Abstract:
A transimpedance amplifier in an optical communication system is provided with automatic gain control (AGC) for increasing the input operating range while maintaining high stability. A photodetector is used to convert an optical signal into a differential current for the transimpedance amplifier. An AGC circuit has a gain control device connected across the differential input of the transimpedance amplifier. The gain control device has an impedance that varies as a function of a voltage at the differential output of the transimpedance. Preferably, the gain control device is a FET having a drain coupled to one of the differential inputs, a source coupled to the other differential input, and a gate for receiving an AGC voltage, the AGC voltage being a function of the voltage at the differential output.

Description:
This application claims benefit of Provisional Application Ser. No. 60/097,297, filed Aug. 20, 1998. 
    
    
     BACKGROUND OF THE INVENTION 
     The present invention relates generally to transimpedance amplifiers, and more particularly, to differential transimpedance amplifiers with automatic gain control. 
     Receivers in optical communication systems use transimpedance amplifiers to convert current outputs of photodetectors to voltages. In these applications, average detected power can vary by two or three orders of magnitude depending upon the particular optical fiber link used to transmit the signal. Accordingly, the transimpedance amplifier must be designed to operate over a wide range of input currents. This is sometimes accomplished by automatically controlling the gain of the transimpedance amplifier. 
     A conventional single-ended transimpedance amplifier with automatic gain control (AGC) is shown in FIG. 1. A photodetector 10 is used to convert an optical input into a current. For analytical purposes, the photodetector is modeled by an ideal current source 12 in parallel with a capacitor 14. The photodetector 10 is connected to the input of an inverting amplifier 16 with an open-loop gain of (-A).

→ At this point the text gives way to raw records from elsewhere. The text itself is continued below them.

/-! ### One bit of a field -/

/-- A value with bit `k` put to `b`, bit by bit. -/
theorem testBit_putBit (v k : Nat) (b : Bool) (j : Nat) :
    (if b then v - v / 2 ^ k % 2 * 2 ^ k + 2 ^ k else v - v / 2 ^ k % 2 * 2 ^ k).testBit j
      = if j = k then b else v.testBit j := by
  have hl : v % 2 ^ k < 2 ^ k := Nat.mod_lt _ (Nat.two_pow_pos k)
  have hv : v = 2 ^ k * (2 * (v / 2 ^ k / 2) + v / 2 ^ k % 2) + v % 2 ^ k := by
    rw [Nat.div_add_mod, Nat.div_add_mod]
  have hclear : v - v / 2 ^ k % 2 * 2 ^ k = 2 ^ k * (2 * (v / 2 ^ k / 2)) + v % 2 ^ k := by
    conv_lhs => lhs; rw [hv]
    rw [Nat.mul_add, Nat.mul_comm (v / 2 ^ k % 2)]
    omega
  have hput : (if b then v - v / 2 ^ k % 2 * 2 ^ k + 2 ^ k else v - v / 2 ^ k % 2 * 2 ^ k)
      = 2 ^ k * (2 * (v / 2 ^ k / 2) + b.toNat) + v % 2 ^ k := by
    rw [hclear]
    cases b
    · rfl
    · rw [if_pos rfl, Nat.mul_add]
      change _ = 2 ^ k * (2 * (v / 2 ^ k / 2)) + 2 ^ k * 1 + v % 2 ^ k
      omega
  rw [hput, Nat.testBit_two_pow_mul_add _ hl]
  conv_rhs => rw [hv]
  rw [Nat.testBit_two_pow_mul_add _ hl]
  by_cases hj : j < k
  · rw [if_pos hj, if_neg (Nat.ne_of_lt hj), if_pos hj]
  · rw [if_neg hj, if_neg hj]
    by_cases he : j = k
    · rw [if_pos he, he, Nat.sub_self, Nat.testBit_zero]
      cases b <;> simp
    · rw [if_neg he]
      obtain ⟨d, hd⟩ : ∃ d, j - k = d + 1 := ⟨j - k - 1, by omega⟩
      have half (c : Nat) (h : c < 2) : (2 * (v / 2 ^ k / 2) + c) / 2 = v / 2 ^ k / 2 := by omega
      rw [hd, Nat.testBit_add_one, Nat.testBit_add_one, half _ (by cases b <;> decide), half _ (by omega)]

/-- A bit of the field that `putBit` puts. -/
theorem State.bit_putBit (s : State) (f : Field) (i k : Nat) (b : Bool) (j : Nat) (hf : f.fits = true)
    (hk : k < f.hi + 1 - f.lo) : (s.putBit f i k b).bit f i j = if j = k then b else s.bit f i j := by
  rw [State.bit_eq_testBit, State.bit_eq_testBit, State.putBit, State.rd_wr_same _ _ _ _ hf, Field.span, Nat.testBit_mod_two_pow]
  have hv := testBit_putBit (s.rd f i) k b j
  by_cases hj : j < f.hi + 1 - f.lo
  · rw [decide_eq_true hj, Bool.true_and]
    exact hv
  · have hlt : s.rd f i < 2 ^ j := lt_of_lt_of_le (s.rd_lt f i) (Nat.pow_le_pow_right (by decide) (by omega))
    rw [decide_eq_false hj, Bool.false_and, if_neg (by omega), Nat.testBit_lt_two_pow hlt]

theorem State.bit_raiseBit (s : State) (f : Field) (i k j : Nat) (hf : f.fits = true)
    (hk : k < f.hi + 1 - f.lo) : (s.raiseBit f i k).bit f i j = (s.bit f i j || decide (j = k)) := by
  refine (s.bit_putBit f i k true j hf hk).trans ?_
  by_cases h : j = k <;> simp [h]

theorem State.reg_putBit_other (s : State) (f : Field) (i k : Nat) (b : Bool) {a : Nat} (h : a ≠ f.addr i) :
    (s.putBit f i k b).reg a = s.reg a :=
  s.reg_wr_other f i _ h

theorem State.reg_raiseBit_other (s : State) (f : Field) (i k : Nat) {a : Nat} (h : a ≠ f.addr i) :
    (s.raiseBit f i k).reg a = s.reg a :=
  s.reg_wr_other f i _ h

theorem State.rd_raiseBit_apart (s : State) (f g : Field) (i j k : Nat) (hf : f.fits = true) (h : f.apart g = true) :
    (s.raiseBit f i k).rd g j = s.rd g j :=
  s.rd_wr_apart f g i j _ hf h

/-- Equal registers read equal fields. -/
theorem State.rd_of_reg {s t : State} {f : Field} {i : Nat} (h : t.reg (f.addr i) = s.reg (f.addr i)) : t.rd f i = s.rd f i :=
  congrArg f.read h

theorem State.bit_of_rd {s t : State} {f : Field} {i : Nat} (h : t.rd f i = s.rd f i) (k : Nat) : t.bit f i k = s.bit f i k := by
  rw [State.bit, State.bit, h]

theorem State.on_of_rd {s t : State} {f : Field} {i : Nat} (h : t.rd f i = s.rd f i) : t.on f i = s.on f i := by
  rw [State.on, State.on, h]

theorem State.mode_of_reg {s t : State} (h : t.reg (Reg.BOOT_STATE_STATE.addr 0) = s.reg (Reg.BOOT_STATE_STATE.addr 0)) :
    t.mode = s.mode :=
  State.rd_of_reg h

A feedback circuit comprising a feedback resistor 18 connected in parallel with a feedback field effect transistor 20 (FET) is coupled between the input and output of the amplifier 16. The output of the amplifier 16 is connected to an AGC circuit 22. An AGC buffer 21 in conjunction with a shunt capacitor 24 produces an AGC voltage at the output of the AGC buffer. The AGC voltage is the average voltage of the amplifier 16 output. The AGC voltage is applied to the gate of the feedback FET 20. 
     In operation, a voltage is developed at the output of the amplifier 16 due to the flow of current in the feedback circuit. The average output voltage of the amplifier 16 is applied to the gate of the feedback FET 20 via the AGC buffer 21 in conjunction with the shunt capacitor 24. For low optical input power the average output voltage of the amplifier 16 is low, the feedback FET 20 is off, and the effective transimpedance of the amplifier 16 is equal to the value of the feedback resistor 18. As the optical input power increases, however, the average output voltage of the amplifier 16 increases, causing the feedback FET 18 to turn on. This reduces the effective impedance of the feedback resistor, and thus the transimpedance of the amplifier 16, and thereby maintains the amplifier 16 in the linear region. Thus, the AGC circuit 22 ensures that the amplifier 16 is not overloaded. In the absence of the AGC circuit 22, large voltages developed across the feedback resistor 18 may cause severe distortion and jitter in the output of the amplifier 16. 

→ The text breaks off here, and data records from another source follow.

-- ==== Sys2Proof/WellFormed.lean ====
section
/-! DEFINITION. Which instruction terms are legal: every register operand byte is 0..7 (R52). -/

namespace Sys2Proof

/-- The operand bytes that the instruction's format marks as register fields (R51, R52), in the order the
decoder checks them (R72): byte 1 of F1, F2RI, F2RX and F2RR, byte 2 of F2RR only. LDI's immediate and
DOUBLE's third byte are no register fields. -/
def Instr.registerOperands : Instr → List (OperandSlot × Byte)
  | .hlt => []
  | .ret => []
  | .push r => [(.a, r)]
  | .pop r => [(.a, r)]
  | .prn r => [(.a, r)]
  | .call r => [(.a, r)]
  | .jmp r => [(.a, r)]
  | .jeq r => [(.a, r)]
  | .jne r => [(.a, r)]
  | .ldi r _ => [(.a, r)]
  | .double r _ => [(.a, r)]
  | .mul a b => [(.a, a), (.b, b)]
  | .cmp a b => [(.a, a), (.b, b)]

/-- "the legal values of a register byte are 0..7" (R52), in every register position. -/
abbrev Instr.WellFormed (i : Instr) : Prop :=
  ∀ o ∈ i.registerOperands, o.2.toNat < Config.nregs

end Sys2Proof
end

     A common problem encountered with such a conventional transimpedance amplifier employing AGC is decreased stability. In the closed-loop system described in FIG. 1, for example, the frequency of the dominant pole (P1) is set by the feedback resistor 18 (R f ), the total input capacitance (C in ), and the open-loop gain of the transimpedance amplifier 16 (-A) according to the formula P1=-A/2(R f  C in ) radians/sec., where C in  is the sum of the photodetector capacitance 14, the input capacitance of the transimpedance amplifier 16 and any parasitic capacitances. As long as P1 is sufficiently far from the pole of the transimpedance amplifier 32 as to have a phase margin of 45°, stability is maintained. When the feedback FET 40 turns on, however, R f  is effectively reduced, thereby increasing P1. As P1 moves towards the frequency of the transimpedance amplifier pole, which is generally at a higher frequency, the phase margin is reduced. To maintain good phase margin, the open-loop gain (-A) of the transimpedance amplifier 32 must be reduced. The reduction in open-loop gain requires additional circuitry not shown. Accordingly, there is a current need for a transimpedance amplifier with AGC that maintains stability with minimal additional circuitry. 
     SUMMARY OF THE INVENTION 
     An embodiment of the present invention is directed to an amplifier with AGC which satisfies this need. In one embodiment, a differential amplifier with a differential input and a differential output is equipped with an AGC circuit. The AGC circuit has a gain control device connected across the differential input. The gain control device has an impedance that varies as a function of the differential output of the differential amplifier. Preferably, the differential amplifier is a transimpedance amplifier, and the gain control device is a FET having a drain coupled to one of the differential inputs, a source coupled to the other differential input, and a gate for receiving an AGC voltage, the AGC voltage being a function of the differential output. 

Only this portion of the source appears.